Records for the exercise section start
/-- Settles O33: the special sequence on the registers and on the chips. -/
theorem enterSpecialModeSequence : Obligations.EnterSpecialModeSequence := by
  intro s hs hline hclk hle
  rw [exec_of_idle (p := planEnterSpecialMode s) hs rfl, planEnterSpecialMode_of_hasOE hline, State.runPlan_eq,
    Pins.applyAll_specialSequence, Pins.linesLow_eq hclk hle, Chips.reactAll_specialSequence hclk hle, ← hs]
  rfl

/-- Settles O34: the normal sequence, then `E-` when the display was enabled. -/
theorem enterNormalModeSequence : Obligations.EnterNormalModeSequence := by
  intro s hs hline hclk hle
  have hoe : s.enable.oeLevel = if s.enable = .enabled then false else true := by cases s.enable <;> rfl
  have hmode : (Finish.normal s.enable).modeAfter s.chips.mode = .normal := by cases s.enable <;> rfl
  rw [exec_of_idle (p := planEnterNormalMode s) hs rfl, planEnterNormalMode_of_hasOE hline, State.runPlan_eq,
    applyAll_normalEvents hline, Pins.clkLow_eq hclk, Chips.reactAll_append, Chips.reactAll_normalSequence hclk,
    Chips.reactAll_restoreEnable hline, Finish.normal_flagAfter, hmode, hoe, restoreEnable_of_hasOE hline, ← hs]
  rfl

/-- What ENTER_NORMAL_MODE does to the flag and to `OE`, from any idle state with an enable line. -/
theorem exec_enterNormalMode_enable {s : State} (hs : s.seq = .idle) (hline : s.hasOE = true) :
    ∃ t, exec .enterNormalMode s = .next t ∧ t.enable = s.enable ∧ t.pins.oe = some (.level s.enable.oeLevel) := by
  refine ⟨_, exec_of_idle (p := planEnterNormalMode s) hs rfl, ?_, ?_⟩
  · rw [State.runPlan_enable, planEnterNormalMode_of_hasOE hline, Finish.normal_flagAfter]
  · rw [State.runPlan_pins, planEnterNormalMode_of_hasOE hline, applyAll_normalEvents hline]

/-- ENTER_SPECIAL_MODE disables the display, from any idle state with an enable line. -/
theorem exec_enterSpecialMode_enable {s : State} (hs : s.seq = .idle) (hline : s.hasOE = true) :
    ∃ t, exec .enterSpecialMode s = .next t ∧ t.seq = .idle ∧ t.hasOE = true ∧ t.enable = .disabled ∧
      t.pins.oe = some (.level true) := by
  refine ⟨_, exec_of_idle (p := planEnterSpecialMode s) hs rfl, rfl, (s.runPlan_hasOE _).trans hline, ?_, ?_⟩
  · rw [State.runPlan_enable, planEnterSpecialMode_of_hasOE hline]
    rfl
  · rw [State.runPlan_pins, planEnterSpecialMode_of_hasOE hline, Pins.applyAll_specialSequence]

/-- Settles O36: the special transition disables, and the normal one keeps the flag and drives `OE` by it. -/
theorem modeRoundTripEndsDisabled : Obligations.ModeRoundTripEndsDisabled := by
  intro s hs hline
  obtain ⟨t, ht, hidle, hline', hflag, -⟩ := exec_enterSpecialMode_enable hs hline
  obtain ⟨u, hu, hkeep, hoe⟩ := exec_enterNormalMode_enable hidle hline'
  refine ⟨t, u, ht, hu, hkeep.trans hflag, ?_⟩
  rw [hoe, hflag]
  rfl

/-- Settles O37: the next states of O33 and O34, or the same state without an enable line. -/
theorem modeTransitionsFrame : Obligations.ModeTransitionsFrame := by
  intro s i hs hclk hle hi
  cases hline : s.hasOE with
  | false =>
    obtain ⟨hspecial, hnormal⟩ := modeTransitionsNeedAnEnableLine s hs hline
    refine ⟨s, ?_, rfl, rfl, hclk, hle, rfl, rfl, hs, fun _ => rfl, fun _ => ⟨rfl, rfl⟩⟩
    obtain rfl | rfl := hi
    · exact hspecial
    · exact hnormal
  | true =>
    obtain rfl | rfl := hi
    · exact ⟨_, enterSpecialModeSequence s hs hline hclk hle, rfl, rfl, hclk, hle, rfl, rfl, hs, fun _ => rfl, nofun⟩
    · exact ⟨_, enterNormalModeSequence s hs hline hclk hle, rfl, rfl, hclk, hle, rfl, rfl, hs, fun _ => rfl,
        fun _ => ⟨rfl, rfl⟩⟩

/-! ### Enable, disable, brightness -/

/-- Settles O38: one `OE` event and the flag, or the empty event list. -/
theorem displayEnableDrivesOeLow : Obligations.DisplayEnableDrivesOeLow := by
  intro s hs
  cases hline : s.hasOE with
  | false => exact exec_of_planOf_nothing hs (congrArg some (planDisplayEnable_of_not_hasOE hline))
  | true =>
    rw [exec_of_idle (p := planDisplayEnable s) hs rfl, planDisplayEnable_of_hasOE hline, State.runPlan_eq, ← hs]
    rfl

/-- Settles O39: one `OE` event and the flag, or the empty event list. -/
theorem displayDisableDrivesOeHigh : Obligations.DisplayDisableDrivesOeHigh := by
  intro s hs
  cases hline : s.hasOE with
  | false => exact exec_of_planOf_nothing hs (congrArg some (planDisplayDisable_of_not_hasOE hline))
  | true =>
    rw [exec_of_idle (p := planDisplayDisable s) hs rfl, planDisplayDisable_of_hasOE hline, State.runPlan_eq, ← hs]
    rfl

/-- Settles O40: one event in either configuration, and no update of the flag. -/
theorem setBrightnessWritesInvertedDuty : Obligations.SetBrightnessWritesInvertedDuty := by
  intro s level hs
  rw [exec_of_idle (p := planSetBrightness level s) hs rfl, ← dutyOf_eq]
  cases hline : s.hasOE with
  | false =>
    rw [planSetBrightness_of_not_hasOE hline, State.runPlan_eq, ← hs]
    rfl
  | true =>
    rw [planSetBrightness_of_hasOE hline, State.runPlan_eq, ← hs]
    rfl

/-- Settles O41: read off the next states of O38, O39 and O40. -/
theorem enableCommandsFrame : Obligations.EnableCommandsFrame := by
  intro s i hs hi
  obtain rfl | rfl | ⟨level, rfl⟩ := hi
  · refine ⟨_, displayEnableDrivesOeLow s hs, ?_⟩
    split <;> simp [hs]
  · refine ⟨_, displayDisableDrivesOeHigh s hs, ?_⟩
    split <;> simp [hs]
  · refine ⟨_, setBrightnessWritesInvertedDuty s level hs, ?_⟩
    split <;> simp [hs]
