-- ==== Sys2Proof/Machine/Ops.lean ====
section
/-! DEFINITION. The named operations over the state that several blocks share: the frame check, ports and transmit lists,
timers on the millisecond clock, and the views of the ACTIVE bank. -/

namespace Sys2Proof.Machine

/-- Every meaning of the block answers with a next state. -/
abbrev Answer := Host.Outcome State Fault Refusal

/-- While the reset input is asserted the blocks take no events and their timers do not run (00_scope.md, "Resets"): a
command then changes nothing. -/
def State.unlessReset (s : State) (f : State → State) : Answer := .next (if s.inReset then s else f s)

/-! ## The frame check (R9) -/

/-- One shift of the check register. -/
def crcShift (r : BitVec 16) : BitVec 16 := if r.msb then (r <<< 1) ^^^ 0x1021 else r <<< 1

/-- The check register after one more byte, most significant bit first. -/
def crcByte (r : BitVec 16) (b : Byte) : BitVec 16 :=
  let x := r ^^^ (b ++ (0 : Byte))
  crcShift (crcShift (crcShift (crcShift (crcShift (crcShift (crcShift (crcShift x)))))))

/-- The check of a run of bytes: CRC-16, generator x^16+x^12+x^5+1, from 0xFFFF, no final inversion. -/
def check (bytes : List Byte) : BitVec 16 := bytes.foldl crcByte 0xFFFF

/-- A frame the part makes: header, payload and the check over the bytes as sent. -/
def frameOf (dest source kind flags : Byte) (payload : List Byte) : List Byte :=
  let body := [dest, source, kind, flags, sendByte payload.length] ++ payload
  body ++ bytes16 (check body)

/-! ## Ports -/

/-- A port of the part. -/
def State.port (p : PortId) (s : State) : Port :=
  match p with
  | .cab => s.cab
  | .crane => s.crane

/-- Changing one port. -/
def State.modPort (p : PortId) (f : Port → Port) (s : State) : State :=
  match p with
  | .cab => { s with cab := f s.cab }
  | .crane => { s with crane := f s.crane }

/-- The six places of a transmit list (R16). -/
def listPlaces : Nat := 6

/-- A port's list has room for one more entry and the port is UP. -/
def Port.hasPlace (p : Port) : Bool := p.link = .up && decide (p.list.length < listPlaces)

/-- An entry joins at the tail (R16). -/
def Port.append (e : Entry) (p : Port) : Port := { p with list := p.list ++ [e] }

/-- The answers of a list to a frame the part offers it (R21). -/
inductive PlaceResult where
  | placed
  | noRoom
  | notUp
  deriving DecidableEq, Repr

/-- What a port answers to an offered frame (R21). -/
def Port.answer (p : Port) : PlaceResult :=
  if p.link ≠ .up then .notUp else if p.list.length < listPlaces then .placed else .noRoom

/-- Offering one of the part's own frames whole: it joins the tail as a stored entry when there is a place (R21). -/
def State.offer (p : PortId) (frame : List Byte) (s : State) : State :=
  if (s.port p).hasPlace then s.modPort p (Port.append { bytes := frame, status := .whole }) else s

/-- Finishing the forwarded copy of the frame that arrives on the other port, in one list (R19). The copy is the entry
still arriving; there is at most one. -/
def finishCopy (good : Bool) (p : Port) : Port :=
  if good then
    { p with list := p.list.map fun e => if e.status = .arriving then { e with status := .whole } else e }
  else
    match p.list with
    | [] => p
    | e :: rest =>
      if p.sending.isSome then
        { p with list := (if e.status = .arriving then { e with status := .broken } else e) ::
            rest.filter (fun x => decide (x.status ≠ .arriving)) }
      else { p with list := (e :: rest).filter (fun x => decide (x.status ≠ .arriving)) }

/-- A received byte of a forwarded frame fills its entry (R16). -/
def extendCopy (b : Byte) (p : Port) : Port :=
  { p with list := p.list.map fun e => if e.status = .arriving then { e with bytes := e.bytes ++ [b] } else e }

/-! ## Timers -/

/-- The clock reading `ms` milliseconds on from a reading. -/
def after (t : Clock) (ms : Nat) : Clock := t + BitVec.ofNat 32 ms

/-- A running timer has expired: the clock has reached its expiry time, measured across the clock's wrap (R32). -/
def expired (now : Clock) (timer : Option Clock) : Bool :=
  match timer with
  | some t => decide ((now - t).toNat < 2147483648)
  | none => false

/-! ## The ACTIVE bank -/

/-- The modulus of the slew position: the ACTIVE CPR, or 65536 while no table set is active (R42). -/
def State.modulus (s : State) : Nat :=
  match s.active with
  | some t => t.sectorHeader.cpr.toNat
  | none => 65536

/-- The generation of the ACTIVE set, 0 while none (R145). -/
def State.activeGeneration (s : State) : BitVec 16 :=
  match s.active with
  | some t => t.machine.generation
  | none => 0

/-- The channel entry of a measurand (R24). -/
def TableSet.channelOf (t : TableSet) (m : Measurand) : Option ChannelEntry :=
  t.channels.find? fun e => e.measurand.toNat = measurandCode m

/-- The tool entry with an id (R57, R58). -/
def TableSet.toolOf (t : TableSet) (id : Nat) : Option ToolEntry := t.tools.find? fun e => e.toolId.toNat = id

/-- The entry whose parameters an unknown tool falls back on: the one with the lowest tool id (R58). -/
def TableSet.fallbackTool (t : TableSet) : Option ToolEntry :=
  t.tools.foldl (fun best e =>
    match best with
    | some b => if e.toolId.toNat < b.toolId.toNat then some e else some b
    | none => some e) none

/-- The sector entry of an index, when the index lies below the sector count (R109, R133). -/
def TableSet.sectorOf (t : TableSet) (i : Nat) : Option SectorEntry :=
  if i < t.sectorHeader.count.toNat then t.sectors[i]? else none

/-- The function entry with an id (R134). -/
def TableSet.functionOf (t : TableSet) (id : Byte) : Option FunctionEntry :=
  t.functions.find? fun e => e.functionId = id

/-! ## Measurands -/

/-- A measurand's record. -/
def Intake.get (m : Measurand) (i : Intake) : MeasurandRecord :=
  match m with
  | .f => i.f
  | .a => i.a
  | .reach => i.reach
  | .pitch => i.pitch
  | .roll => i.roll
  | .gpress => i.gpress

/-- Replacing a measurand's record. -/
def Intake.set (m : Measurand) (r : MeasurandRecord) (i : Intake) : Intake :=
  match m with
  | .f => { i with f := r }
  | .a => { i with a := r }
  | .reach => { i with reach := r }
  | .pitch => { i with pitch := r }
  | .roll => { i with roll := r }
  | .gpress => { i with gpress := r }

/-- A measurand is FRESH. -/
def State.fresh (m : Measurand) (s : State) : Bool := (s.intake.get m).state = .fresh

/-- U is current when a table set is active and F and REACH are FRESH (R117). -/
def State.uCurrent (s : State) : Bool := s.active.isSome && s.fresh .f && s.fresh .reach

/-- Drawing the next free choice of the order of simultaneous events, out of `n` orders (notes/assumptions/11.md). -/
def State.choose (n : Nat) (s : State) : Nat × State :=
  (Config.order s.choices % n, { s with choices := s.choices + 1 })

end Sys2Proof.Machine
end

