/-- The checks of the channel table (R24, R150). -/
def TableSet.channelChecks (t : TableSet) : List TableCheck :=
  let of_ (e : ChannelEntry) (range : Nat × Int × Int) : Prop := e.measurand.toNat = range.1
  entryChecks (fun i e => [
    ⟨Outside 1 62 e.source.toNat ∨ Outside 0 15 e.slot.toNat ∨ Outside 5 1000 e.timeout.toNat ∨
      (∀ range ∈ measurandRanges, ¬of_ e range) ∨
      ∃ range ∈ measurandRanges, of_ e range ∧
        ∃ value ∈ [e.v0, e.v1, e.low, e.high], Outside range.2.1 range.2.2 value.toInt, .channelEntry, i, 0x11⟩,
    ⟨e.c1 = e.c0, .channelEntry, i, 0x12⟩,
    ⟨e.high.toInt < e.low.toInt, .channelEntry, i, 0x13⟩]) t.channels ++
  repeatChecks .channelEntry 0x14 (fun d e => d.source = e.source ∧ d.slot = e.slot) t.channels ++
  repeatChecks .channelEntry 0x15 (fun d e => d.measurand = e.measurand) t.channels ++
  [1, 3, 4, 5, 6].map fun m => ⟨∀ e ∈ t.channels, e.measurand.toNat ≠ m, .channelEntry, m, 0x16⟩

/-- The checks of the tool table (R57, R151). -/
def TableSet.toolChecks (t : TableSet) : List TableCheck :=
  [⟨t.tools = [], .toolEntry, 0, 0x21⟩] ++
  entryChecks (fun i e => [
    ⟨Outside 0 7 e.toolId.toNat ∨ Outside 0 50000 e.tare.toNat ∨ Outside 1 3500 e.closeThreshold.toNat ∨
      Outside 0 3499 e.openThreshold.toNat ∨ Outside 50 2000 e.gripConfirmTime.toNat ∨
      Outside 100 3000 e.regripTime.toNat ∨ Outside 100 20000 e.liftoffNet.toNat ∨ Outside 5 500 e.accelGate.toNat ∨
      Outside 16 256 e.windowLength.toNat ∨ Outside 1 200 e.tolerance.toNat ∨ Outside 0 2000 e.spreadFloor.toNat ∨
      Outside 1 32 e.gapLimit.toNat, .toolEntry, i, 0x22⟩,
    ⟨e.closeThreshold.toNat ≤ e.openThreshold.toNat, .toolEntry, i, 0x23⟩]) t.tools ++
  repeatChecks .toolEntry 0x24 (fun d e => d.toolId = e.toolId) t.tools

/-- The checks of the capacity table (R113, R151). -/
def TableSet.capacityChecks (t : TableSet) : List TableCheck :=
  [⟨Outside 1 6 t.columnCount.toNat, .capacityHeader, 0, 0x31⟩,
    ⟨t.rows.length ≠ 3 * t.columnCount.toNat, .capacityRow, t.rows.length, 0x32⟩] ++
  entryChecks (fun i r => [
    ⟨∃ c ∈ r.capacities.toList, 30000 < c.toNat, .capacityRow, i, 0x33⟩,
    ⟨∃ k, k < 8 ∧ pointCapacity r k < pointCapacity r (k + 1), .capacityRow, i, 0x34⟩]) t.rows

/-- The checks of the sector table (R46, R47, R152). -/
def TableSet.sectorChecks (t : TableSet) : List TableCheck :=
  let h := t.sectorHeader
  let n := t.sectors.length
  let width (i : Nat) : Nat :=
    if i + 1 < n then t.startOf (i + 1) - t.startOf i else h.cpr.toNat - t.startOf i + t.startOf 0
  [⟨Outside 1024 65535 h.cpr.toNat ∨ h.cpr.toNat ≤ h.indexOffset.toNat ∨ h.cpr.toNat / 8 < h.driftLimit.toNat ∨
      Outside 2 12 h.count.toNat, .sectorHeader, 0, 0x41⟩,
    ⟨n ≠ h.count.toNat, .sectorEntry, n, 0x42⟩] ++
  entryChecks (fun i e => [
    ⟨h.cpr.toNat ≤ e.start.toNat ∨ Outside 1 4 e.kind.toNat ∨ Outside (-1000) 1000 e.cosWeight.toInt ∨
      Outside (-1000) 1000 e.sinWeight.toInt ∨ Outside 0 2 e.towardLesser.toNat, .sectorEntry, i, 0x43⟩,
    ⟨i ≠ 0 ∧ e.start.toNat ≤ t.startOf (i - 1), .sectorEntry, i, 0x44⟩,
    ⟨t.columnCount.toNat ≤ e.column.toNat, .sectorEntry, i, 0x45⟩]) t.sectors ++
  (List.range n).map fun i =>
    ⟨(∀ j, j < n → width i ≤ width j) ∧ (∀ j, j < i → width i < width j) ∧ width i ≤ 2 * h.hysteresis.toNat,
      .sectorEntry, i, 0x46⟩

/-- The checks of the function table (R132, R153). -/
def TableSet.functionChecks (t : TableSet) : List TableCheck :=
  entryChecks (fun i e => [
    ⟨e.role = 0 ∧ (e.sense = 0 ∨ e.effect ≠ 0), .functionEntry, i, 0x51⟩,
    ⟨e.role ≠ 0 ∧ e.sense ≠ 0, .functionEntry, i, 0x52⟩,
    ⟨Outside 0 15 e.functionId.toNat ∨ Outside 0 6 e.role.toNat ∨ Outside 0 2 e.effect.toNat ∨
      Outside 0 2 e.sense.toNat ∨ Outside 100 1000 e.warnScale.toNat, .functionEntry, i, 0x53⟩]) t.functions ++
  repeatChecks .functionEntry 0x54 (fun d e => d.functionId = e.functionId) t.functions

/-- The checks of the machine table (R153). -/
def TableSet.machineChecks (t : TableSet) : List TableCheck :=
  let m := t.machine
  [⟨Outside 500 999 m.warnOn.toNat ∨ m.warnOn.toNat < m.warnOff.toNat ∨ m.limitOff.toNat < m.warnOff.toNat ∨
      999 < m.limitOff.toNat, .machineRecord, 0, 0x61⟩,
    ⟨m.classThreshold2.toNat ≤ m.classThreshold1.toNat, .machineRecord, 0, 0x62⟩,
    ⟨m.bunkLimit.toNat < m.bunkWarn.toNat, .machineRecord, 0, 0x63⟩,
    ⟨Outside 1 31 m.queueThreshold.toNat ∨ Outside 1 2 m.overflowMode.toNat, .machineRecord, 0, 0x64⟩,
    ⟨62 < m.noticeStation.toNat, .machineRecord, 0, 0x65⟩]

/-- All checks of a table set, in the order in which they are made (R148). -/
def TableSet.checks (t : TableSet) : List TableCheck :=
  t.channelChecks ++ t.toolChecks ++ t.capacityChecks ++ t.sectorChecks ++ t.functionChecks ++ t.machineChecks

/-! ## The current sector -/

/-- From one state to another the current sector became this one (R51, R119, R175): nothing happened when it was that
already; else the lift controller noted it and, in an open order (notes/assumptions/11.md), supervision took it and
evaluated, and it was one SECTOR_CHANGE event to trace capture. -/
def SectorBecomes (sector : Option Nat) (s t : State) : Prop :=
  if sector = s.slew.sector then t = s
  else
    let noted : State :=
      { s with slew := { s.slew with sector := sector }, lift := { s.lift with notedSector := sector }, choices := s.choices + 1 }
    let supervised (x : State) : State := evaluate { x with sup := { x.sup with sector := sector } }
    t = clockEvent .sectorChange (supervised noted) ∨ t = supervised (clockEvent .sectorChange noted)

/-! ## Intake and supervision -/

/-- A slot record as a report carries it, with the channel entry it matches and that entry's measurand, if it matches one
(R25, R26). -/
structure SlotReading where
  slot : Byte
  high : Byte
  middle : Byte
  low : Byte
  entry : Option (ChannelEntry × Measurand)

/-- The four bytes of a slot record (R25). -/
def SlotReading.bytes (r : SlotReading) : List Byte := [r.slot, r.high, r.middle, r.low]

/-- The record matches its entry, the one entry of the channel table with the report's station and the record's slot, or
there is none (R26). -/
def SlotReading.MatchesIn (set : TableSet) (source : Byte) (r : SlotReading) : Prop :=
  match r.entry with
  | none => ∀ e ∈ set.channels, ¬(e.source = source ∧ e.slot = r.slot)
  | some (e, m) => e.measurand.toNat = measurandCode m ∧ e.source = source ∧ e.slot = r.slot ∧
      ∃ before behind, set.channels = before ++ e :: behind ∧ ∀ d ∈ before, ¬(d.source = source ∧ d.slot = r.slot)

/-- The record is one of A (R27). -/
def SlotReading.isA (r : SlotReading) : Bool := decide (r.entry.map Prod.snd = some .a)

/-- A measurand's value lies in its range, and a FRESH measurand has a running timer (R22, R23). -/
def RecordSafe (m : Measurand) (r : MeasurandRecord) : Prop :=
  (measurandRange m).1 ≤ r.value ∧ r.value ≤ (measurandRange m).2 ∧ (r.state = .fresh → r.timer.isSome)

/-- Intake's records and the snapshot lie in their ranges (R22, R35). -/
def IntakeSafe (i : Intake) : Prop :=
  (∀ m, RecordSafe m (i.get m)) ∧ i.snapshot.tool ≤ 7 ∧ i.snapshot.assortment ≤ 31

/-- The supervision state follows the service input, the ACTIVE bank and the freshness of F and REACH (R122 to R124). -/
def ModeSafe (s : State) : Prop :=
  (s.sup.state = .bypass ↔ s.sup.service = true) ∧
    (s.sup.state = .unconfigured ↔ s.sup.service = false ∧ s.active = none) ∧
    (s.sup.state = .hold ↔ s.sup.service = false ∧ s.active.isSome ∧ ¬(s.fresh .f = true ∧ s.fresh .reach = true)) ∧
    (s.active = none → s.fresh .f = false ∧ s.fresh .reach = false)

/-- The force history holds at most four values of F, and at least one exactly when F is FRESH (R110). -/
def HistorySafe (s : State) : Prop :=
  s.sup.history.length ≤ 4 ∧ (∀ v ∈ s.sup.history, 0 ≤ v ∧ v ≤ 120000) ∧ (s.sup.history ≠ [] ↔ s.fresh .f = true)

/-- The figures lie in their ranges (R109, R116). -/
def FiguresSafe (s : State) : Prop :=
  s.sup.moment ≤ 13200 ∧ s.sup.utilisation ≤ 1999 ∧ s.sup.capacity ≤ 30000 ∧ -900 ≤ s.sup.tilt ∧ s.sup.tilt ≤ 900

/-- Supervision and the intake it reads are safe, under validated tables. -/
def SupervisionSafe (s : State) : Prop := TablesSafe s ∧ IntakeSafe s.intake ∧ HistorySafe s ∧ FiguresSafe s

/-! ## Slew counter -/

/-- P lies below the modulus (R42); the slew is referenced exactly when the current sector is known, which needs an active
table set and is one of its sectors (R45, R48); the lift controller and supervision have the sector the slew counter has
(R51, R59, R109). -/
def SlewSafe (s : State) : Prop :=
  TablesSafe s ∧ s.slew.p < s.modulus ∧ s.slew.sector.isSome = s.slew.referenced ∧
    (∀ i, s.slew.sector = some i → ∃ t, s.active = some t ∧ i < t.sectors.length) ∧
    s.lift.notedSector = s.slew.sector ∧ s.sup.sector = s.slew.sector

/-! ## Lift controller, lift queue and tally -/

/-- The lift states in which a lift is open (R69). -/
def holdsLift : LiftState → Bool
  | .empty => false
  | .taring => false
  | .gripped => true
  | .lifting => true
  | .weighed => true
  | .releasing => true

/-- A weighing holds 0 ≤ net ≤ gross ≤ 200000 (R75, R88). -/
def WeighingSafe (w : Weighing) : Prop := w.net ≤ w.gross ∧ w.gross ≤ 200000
Records for the exercise section end
**Task requirements**
Every line in the records above with the string "measurandCode" in it should be shown.

**Reply**
  t.channels.find? fun e => e.measurand.toNat = measurandCode m
  | some (e, m) => e.measurand.toNat = measurandCode m ∧ e.source = source ∧ e.slot = r.slot ∧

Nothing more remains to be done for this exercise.